Example 1: Kafka with SASL Authentication

apiVersion: v1
kind: Secret
metadata:
  name: kafka-credentials
  namespace: default
type: Opaque
stringData:
  brokers: "kafka1:9092,kafka2:9092,kafka3:9092"
  topic: "input-topic"
  consumerGroup: "dataflow-group"
  username: "kafka-user"
  password: "kafka-password"
---
apiVersion: dataflow.dataflow.io/v1
kind: DataFlow
metadata:
  name: kafka-example
spec:
  source:
    type: kafka
    config:
      brokersSecretRef:
        name: kafka-credentials
        key: brokers
      topicSecretRef:
        name: kafka-credentials
        key: topic
      consumerGroupSecretRef:
        name: kafka-credentials
        key: consumerGroup
      sasl:
        mechanism: "scram-sha-256"
        usernameSecretRef:
          name: kafka-credentials
          key: username
        passwordSecretRef:
          name: kafka-credentials
          key: password

Example 2: PostgreSQL with Connection String from Secret

apiVersion: v1
kind: Secret
metadata:
  name: postgres-credentials
  namespace: default
type: Opaque
stringData:
  connectionString: "postgres://user:password@postgres:5432/dbname?sslmode=disable"
  table: "output_table"
---
apiVersion: dataflow.dataflow.io/v1
kind: DataFlow
metadata:
  name: postgres-example
spec:
  source:
    type: postgresql
    config:
      connectionStringSecretRef:
        name: postgres-credentials
        key: connectionString
      tableSecretRef:
        name: postgres-credentials
        key: table

Priority of Values

If both a direct value and SecretRef are specified, SecretRef takes priority. The value from the secret will be used instead of the direct value.

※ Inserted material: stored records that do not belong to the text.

-- ==== Sys2Proof/Laws/State.lean ====
section
/-! SUPPORT. One lemma per field per update of the state's records, and what a read of a register gives after a write. -/

namespace Sys2Proof.Machine

/-! ### Part -/

@[simp] theorem Part.onDev_dev (f : Dev → Dev) (s : Part) : (s.onDev f).dev = f s.dev := rfl
@[simp] theorem Part.onDev_mems (f : Dev → Dev) (s : Part) : (s.onDev f).mems = s.mems := rfl
@[simp] theorem Part.onMems_dev (f : Mems → Mems) (s : Part) : (s.onMems f).dev = s.dev := rfl
@[simp] theorem Part.onMems_mems (f : Mems → Mems) (s : Part) : (s.onMems f).mems = f s.mems := rfl

/-! ### Registers: a write changes nothing but the register file -/

section
variable (d : Dev) (f : Fld) (p : Plane) (i j v : Nat)
@[simp] theorem Dev.wrAt_staging : (d.wrAt f p i j v).staging = d.staging := rfl
@[simp] theorem Dev.wrAt_applySets : (d.wrAt f p i j v).applySets = d.applySets := rfl
@[simp] theorem Dev.wrAt_pat : (d.wrAt f p i j v).pat = d.pat := rfl
@[simp] theorem Dev.wrAt_time : (d.wrAt f p i j v).time = d.time := rfl
@[simp] theorem Dev.wrAt_cyc : (d.wrAt f p i j v).cyc = d.cyc := rfl
@[simp] theorem Dev.wrAt_sync : (d.wrAt f p i j v).sync = d.sync := rfl
@[simp] theorem Dev.wrAt_cellar : (d.wrAt f p i j v).cellar = d.cellar := rfl
@[simp] theorem Dev.wrAt_cap : (d.wrAt f p i j v).cap = d.cap := rfl
@[simp] theorem Dev.wrAt_host : (d.wrAt f p i j v).host = d.host := rfl
@[simp] theorem Dev.wrAt_boot : (d.wrAt f p i j v).boot = d.boot := rfl
@[simp] theorem Dev.wrAt_field : (d.wrAt f p i j v).field = d.field := rfl
@[simp] theorem Dev.wrAt_saf : (d.wrAt f p i j v).saf = d.saf := rfl
@[simp] theorem Dev.wrAt_red : (d.wrAt f p i j v).red = d.red := rfl
@[simp] theorem Dev.wrAt_pwr : (d.wrAt f p i j v).pwr = d.pwr := rfl
@[simp] theorem Dev.wrAt_ring : (d.wrAt f p i j v).ring = d.ring := rfl
@[simp] theorem Dev.wrAt_planeA : (d.wrAt f p i j v).planeA = d.planeA := rfl
@[simp] theorem Dev.wrAt_planeB : (d.wrAt f p i j v).planeB = d.planeB := rfl
@[simp] theorem Dev.wrAt_free : (d.wrAt f p i j v).free = d.free := rfl
@[simp] theorem Dev.wrAt_cycNo : (d.wrAt f p i j v).cycNo = d.cycNo := rfl
@[simp] theorem Dev.wrAt_pl (q : Plane) : (d.wrAt f p i j v).pl q = d.pl q := by cases q <;> rfl
end

/-- A read of a field after a write of a field: the value cut to the width where both name one entry, else the old value. -/
theorem Dev.rdAt_wrAt (d : Dev) (f g : Fld) (p q : Plane) (i j k l v : Nat) :
    (d.wrAt g q k l v).rdAt f p i j = if g.key q k l = f.key p i j then mask g.width v else d.rdAt f p i j := by
  simp only [Dev.rdAt, Dev.wrAt, Sparse.find_put]
  split <;> rfl

theorem Dev.rdAt_wrAt_same (d : Dev) (f : Fld) (p : Plane) (i j v : Nat) :
    (d.wrAt f p i j v).rdAt f p i j = mask f.width v := by simp [Dev.rdAt_wrAt]

theorem Dev.rdAt_wrAt_ne (d : Dev) {f g : Fld} {p q : Plane} {i j k l : Nat} (v : Nat) (h : g.key q k l ≠ f.key p i j) :
    (d.wrAt g q k l v).rdAt f p i j = d.rdAt f p i j := by simp [Dev.rdAt_wrAt, h]

theorem Dev.rd_eq (d : Dev) (f : Fld) (i : Nat) : d.rd f i = d.rdAt f .A i 0 := rfl
theorem Dev.rdP_eq (d : Dev) (p : Plane) (f : Fld) (i : Nat) : d.rdP p f i = d.rdAt f p i 0 := rfl
theorem Dev.wr_eq (d : Dev) (f : Fld) (v i : Nat) : d.wr f v i = d.wrAt f .A i 0 v := rfl
theorem Dev.wrP_eq (d : Dev) (p : Plane) (f : Fld) (v i : Nat) : d.wrP p f v i = d.wrAt f p i 0 v := rfl

/-- A read depends on the register file alone. -/
theorem Dev.rdAt_congr {d e : Dev} (f : Fld) (p : Plane) (i j : Nat) (h : d.regs = e.regs) : d.rdAt f p i j = e.rdAt f p i j := by
  simp only [Dev.rdAt, h]

/-! ### Planes -/

section
variable (d : Dev) (p : Plane) (x : PlaneDev)
@[simp] theorem Dev.setPl_regs : (d.setPl p x).regs = d.regs := by cases p <;> rfl
@[simp] theorem Dev.setPl_staging : (d.setPl p x).staging = d.staging := by cases p <;> rfl
@[simp] theorem Dev.setPl_pat : (d.setPl p x).pat = d.pat := by cases p <;> rfl
@[simp] theorem Dev.setPl_time : (d.setPl p x).time = d.time := by cases p <;> rfl
@[simp] theorem Dev.setPl_cyc : (d.setPl p x).cyc = d.cyc := by cases p <;> rfl
@[simp] theorem Dev.setPl_cellar : (d.setPl p x).cellar = d.cellar := by cases p <;> rfl
@[simp] theorem Dev.setPl_host : (d.setPl p x).host = d.host := by cases p <;> rfl
@[simp] theorem Dev.setPl_boot : (d.setPl p x).boot = d.boot := by cases p <;> rfl
@[simp] theorem Dev.setPl_saf : (d.setPl p x).saf = d.saf := by cases p <;> rfl
@[simp] theorem Dev.setPl_red : (d.setPl p x).red = d.red := by cases p <;> rfl
@[simp] theorem Dev.setPl_free : (d.setPl p x).free = d.free := by cases p <;> rfl
@[simp] theorem Dev.setPl_same : (d.setPl p x).pl p = x := by cases p <;> rfl
@[simp] theorem Dev.setPl_other : (d.setPl p x).pl p.other = d.pl p.other := by cases p <;> rfl
@[simp] theorem Dev.setPl_rdAt (f : Fld) (q : Plane) (i j : Nat) : (d.setPl p x).rdAt f q i j = d.rdAt f q i j := by cases p <;> rfl
end

theorem Dev.setPl_pl (d : Dev) (p : Plane) : d.setPl p (d.pl p) = d := by cases p <;> rfl

theorem Dev.setPl_setPl (d : Dev) (p : Plane) (x y : PlaneDev) : (d.setPl p x).setPl p y = d.setPl p y := by cases p <;> rfl

/-! ### Cores -/

@[simp] theorem Dev.core_setCore (d : Dev) (p : Plane) (c : Nat) (k : Core) : (d.setCore p c k).core p c = k := by
  simp [Dev.core, Dev.setCore, Dev.updPl]

theorem Dev.core_setCore_ne (d : Dev) (p : Plane) {c e : Nat} (k : Core) (h : c ≠ e) : (d.setCore p c k).core p e = d.core p e := by
  simp [Dev.core, Dev.setCore, Dev.updPl, h]

theorem Dev.core_setCore_other (d : Dev) (p : Plane) (c e : Nat) (k : Core) :
    (d.setCore p c k).core p.other e = d.core p.other e := by simp [Dev.core, Dev.setCore, Dev.updPl]

@[simp] theorem Dev.setCore_rdAt (d : Dev) (p : Plane) (c : Nat) (k : Core) (f : Fld) (q : Plane) (i j : Nat) :
    (d.setCore p c k).rdAt f q i j = d.rdAt f q i j := by simp [Dev.setCore, Dev.updPl]

@[simp] theorem Dev.core_wrAt (d : Dev) (f : Fld) (p : Plane) (i j v : Nat) (q : Plane) (c : Nat) :
    (d.wrAt f p i j v).core q c = d.core q c := by simp [Dev.core]

/-! ### Folds keep what every step keeps -/

theorem forL_keeps {σ α : Type} (P : σ → Prop) (l : List α) (f : α → σ → σ) (h : ∀ x ∈ l, ∀ s, P s → P (f x s)) {s : σ} (hs : P s) :
    P (forL l f s) := by
  unfold forL
  induction l generalizing s with
  | nil => exact hs
  | cons x t ih =>
    exact ih (fun y hy => h y (List.mem_cons_of_mem _ hy)) (h x List.mem_cons_self s hs)

theorem forN_keeps {σ : Type} (P : σ → Prop) (n : Nat) (f : Nat → σ → σ) (h : ∀ i, i < n → ∀ s, P s → P (f i s)) {s : σ}
    (hs : P s) : P (forN n f s) := by
  have : forN n f s = forL (List.range n) f s := rfl
  rw [this]
  exact forL_keeps P _ f (fun x hx s => h x (List.mem_range.mp hx) s) hs

theorem whenD_keeps {σ : Type} (P : σ → Prop) (c : Bool) (f : σ → σ) (h : ∀ s, P s → P (f s)) {s : σ} (hs : P s) :
    P (whenD c f s) := by
  unfold whenD; split
  · exact h s hs
  · exact hs

/-! ### Memories -/

@[simp] theorem Mems.pl_setPl (m : Mems) (p : Plane) (x : PlaneMems) : (m.setPl p x).pl p = x := by cases p <;> rfl
@[simp] theorem Mems.pl_setPl_other (m : Mems) (p : Plane) (x : PlaneMems) : (m.setPl p x).pl p.other = m.pl p.other := by
  cases p <;> rfl
@[simp] theorem Mems.setPl_dram (m : Mems) (p : Plane) (x : PlaneMems) : (m.setPl p x).dram = m.dram := by cases p <;> rfl
@[simp] theorem Mems.setPl_flash (m : Mems) (p : Plane) (x : PlaneMems) : (m.setPl p x).flash = m.flash := by cases p <;> rfl
@[simp] theorem Mems.setLoc_dram (m : Mems) (p : Plane) (c : Nat) (x : Mem) : (m.setLoc p c x).dram = m.dram := by
  simp [Mems.setLoc]
@[simp] theorem Mems.setLoc_flash (m : Mems) (p : Plane) (c : Nat) (x : Mem) : (m.setLoc p c x).flash = m.flash := by
  simp [Mems.setLoc]
@[simp] theorem Mems.loc_setLoc (m : Mems) (p : Plane) (c : Nat) (x : Mem) : (m.setLoc p c x).loc p c = x := by
  simp [Mems.loc, Mems.setLoc]
@[simp] theorem Mems.setState_dram (m : Mems) (p : Plane) (x : Mem) : (m.setState p x).dram = m.dram := by simp [Mems.setState]
@[simp] theorem Mems.setState_state (m : Mems) (p : Plane) (x : Mem) : ((m.setState p x).pl p).state = x := by
  simp [Mems.setState]
@[simp] theorem Mems.setState_loc (m : Mems) (p : Plane) (x : Mem) : ((m.setState p x).pl p).loc = (m.pl p).loc := by
  simp [Mems.setState]

end Sys2Proof.Machine
end

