-- ==== Sys2Proof/Laws/Mem.lean ====
section
/-! SUPPORT. Laws of the byte memories: what a byte reads as after a write, and that every operation keeps the canonical form. -/

namespace Sys2Proof.Machine

theorem Mem.wf_iff (m : Mem) : m.wf = true ↔ Sparse.rising m = true ∧ ∀ e ∈ m, e.2 ≠ 0 := by
  simp [Mem.wf, List.all_eq_true, Prod.forall]

theorem Mem.wf_nil : Mem.wf [] = true := rfl

theorem Mem.put_wf {m : Mem} (a : Nat) (b : Byte) (h : m.wf = true) : (m.put a b).wf = true := by
  obtain ⟨hr, hz⟩ := (Mem.wf_iff m).mp h
  refine (Mem.wf_iff _).mpr ?_
  unfold Mem.put
  split
  · exact ⟨Sparse.rising_del m a hr, fun e he => hz e (Sparse.mem_del he)⟩
  · next hb =>
    refine ⟨Sparse.rising_put m a b hr, fun e he => ?_⟩
    rcases Sparse.mem_put he with he | he
    · subst he; exact hb
    · exact hz e he

theorem Mem.filter_wf {m : Mem} (f : Nat × Byte → Bool) (h : m.wf = true) : Mem.wf (m.filter f) = true := by
  obtain ⟨hr, hz⟩ := (Mem.wf_iff m).mp h
  exact (Mem.wf_iff _).mpr ⟨Sparse.rising_filter m f hr, fun e he => hz e (List.mem_filter.mp he).1⟩

theorem Mem.write_wf {m : Mem} (a n v : Nat) (h : m.wf = true) : (m.write a n v).wf = true := by
  induction n generalizing m a v with
  | zero => exact h
  | succ n ih => exact ih _ _ (Mem.put_wf _ _ h)

theorem Mem.writeBytes_wf {m : Mem} (a : Nat) (l : List Byte) (h : m.wf = true) : (m.writeBytes a l).wf = true := by
  induction l generalizing m a with
  | nil => exact h
  | cons b t ih => exact ih _ (Mem.put_wf _ _ h)

theorem Mem.zeroRange_wf {m : Mem} (lo hi : Nat) (h : m.wf = true) : (m.zeroRange lo hi).wf = true := Mem.filter_wf _ h

/-- A fold of puts keeps the canonical form. -/
theorem Mem.foldPut_wf {α : Type} (f : α → Nat) (g : α → Byte) (l : List α) {m : Mem} (h : m.wf = true) :
    (l.foldl (fun (m : Mem) e => m.put (f e) (g e)) m).wf = true := by
  induction l generalizing m with
  | nil => exact h
  | cons x t ih => exact ih (Mem.put_wf _ _ h)

theorem Mem.copyRange_wf (src : Mem) {dst : Mem} (lo hi : Nat) (h : dst.wf = true) : (src.copyRange dst lo hi).wf = true :=
  Mem.foldPut_wf (fun (e : Nat × Byte) => e.1) (fun e => e.2) _ (Mem.filter_wf _ h)

/-! ### What a byte reads as -/

theorem Mem.byte_put {m : Mem} (a x : Nat) (b : Byte) (h : m.wf = true) :
    (m.put a b).byte x = if a = x then b else m.byte x := by
  obtain ⟨hr, _⟩ := (Mem.wf_iff m).mp h
  unfold Mem.put Mem.byte
  split
  · next hb =>
    subst hb
    rw [Sparse.find_del m a x hr]
    by_cases h : a = x <;> simp [h]
  · rw [Sparse.find_put]
    by_cases h : a = x <;> simp [h]

theorem Mem.byte_write {m : Mem} (a n v x : Nat) (h : m.wf = true) :
    (m.write a n v).byte x = if a ≤ x ∧ x < a + n then BitVec.ofNat 8 (v / 256 ^ (x - a)) else m.byte x := by
  induction n generalizing m a v with
  | zero => rw [if_neg (by omega)]; rfl
  | succ n ih =>
    simp only [Mem.write]
    rw [ih (a + 1) (v / 256) (Mem.put_wf _ _ h), Mem.byte_put _ _ _ h]
    by_cases h1 : a = x
    · subst h1
      rw [if_neg (by omega), if_pos rfl, if_pos (by omega), Nat.sub_self, Nat.pow_zero, Nat.div_one]
    · by_cases h2 : a + 1 ≤ x ∧ x < a + 1 + n
      · obtain ⟨k, rfl⟩ : ∃ k, x = a + 1 + k := ⟨x - (a + 1), by omega⟩
        rw [if_pos h2, if_pos (by omega)]
        congr 1
        rw [show a + 1 + k - a = k + 1 by omega, show a + 1 + k - (a + 1) = k by omega, Nat.pow_succ, Nat.mul_comm,
          Nat.div_div_eq_div_mul]
      · rw [if_neg h2, if_neg h1, if_neg (by omega)]

theorem Mem.byte_write_outside {m : Mem} {a n v x : Nat} (h : m.wf = true) (hx : x < a ∨ a + n ≤ x) :
    (m.write a n v).byte x = m.byte x := by
  rw [Mem.byte_write a n v x h, if_neg (by omega)]

theorem Mem.read_congr {m m' : Mem} (a n : Nat) (h : ∀ x, a ≤ x → x < a + n → m.byte x = m'.byte x) :
    m.read a n = m'.read a n := by
  induction n generalizing a with
  | zero => rfl
  | succ n ih =>
    simp only [Mem.read]
    rw [h a (Nat.le_refl a) (by omega), ih (a + 1) (fun x h1 h2 => h x (by omega) (by omega))]

theorem Mem.read_write_same {m : Mem} (a n v : Nat) (h : m.wf = true) : (m.write a n v).read a n = v % 256 ^ n := by
  induction n generalizing m a v with
  | zero => simp [Mem.read, Nat.mod_one]
  | succ n ih =>
    have hb : (m.write a (n + 1) v).byte a = BitVec.ofNat 8 v := by
      rw [Mem.byte_write _ _ _ _ h]; simp
    simp only [Mem.read, hb]
    simp only [Mem.write]
    rw [ih (a + 1) (v / 256) (Mem.put_wf _ _ h), BitVec.toNat_ofNat]
    rw [show (256 : Nat) ^ (n + 1) = 256 * 256 ^ n by rw [Nat.pow_succ, Nat.mul_comm], Nat.mod_mul]

end Sys2Proof.Machine
end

Secrets in Different Namespaces

By default, the operator looks for secrets in the same namespace where the DataFlow resource is located. You can specify a different namespace:

connectionStringSecretRef:
  name: postgres-credentials
  namespace: shared-secrets
  key: connectionString

TLS Certificates from Secrets

For TLS configuration, the operator automatically determines whether the value from the secret is a file path or certificate content.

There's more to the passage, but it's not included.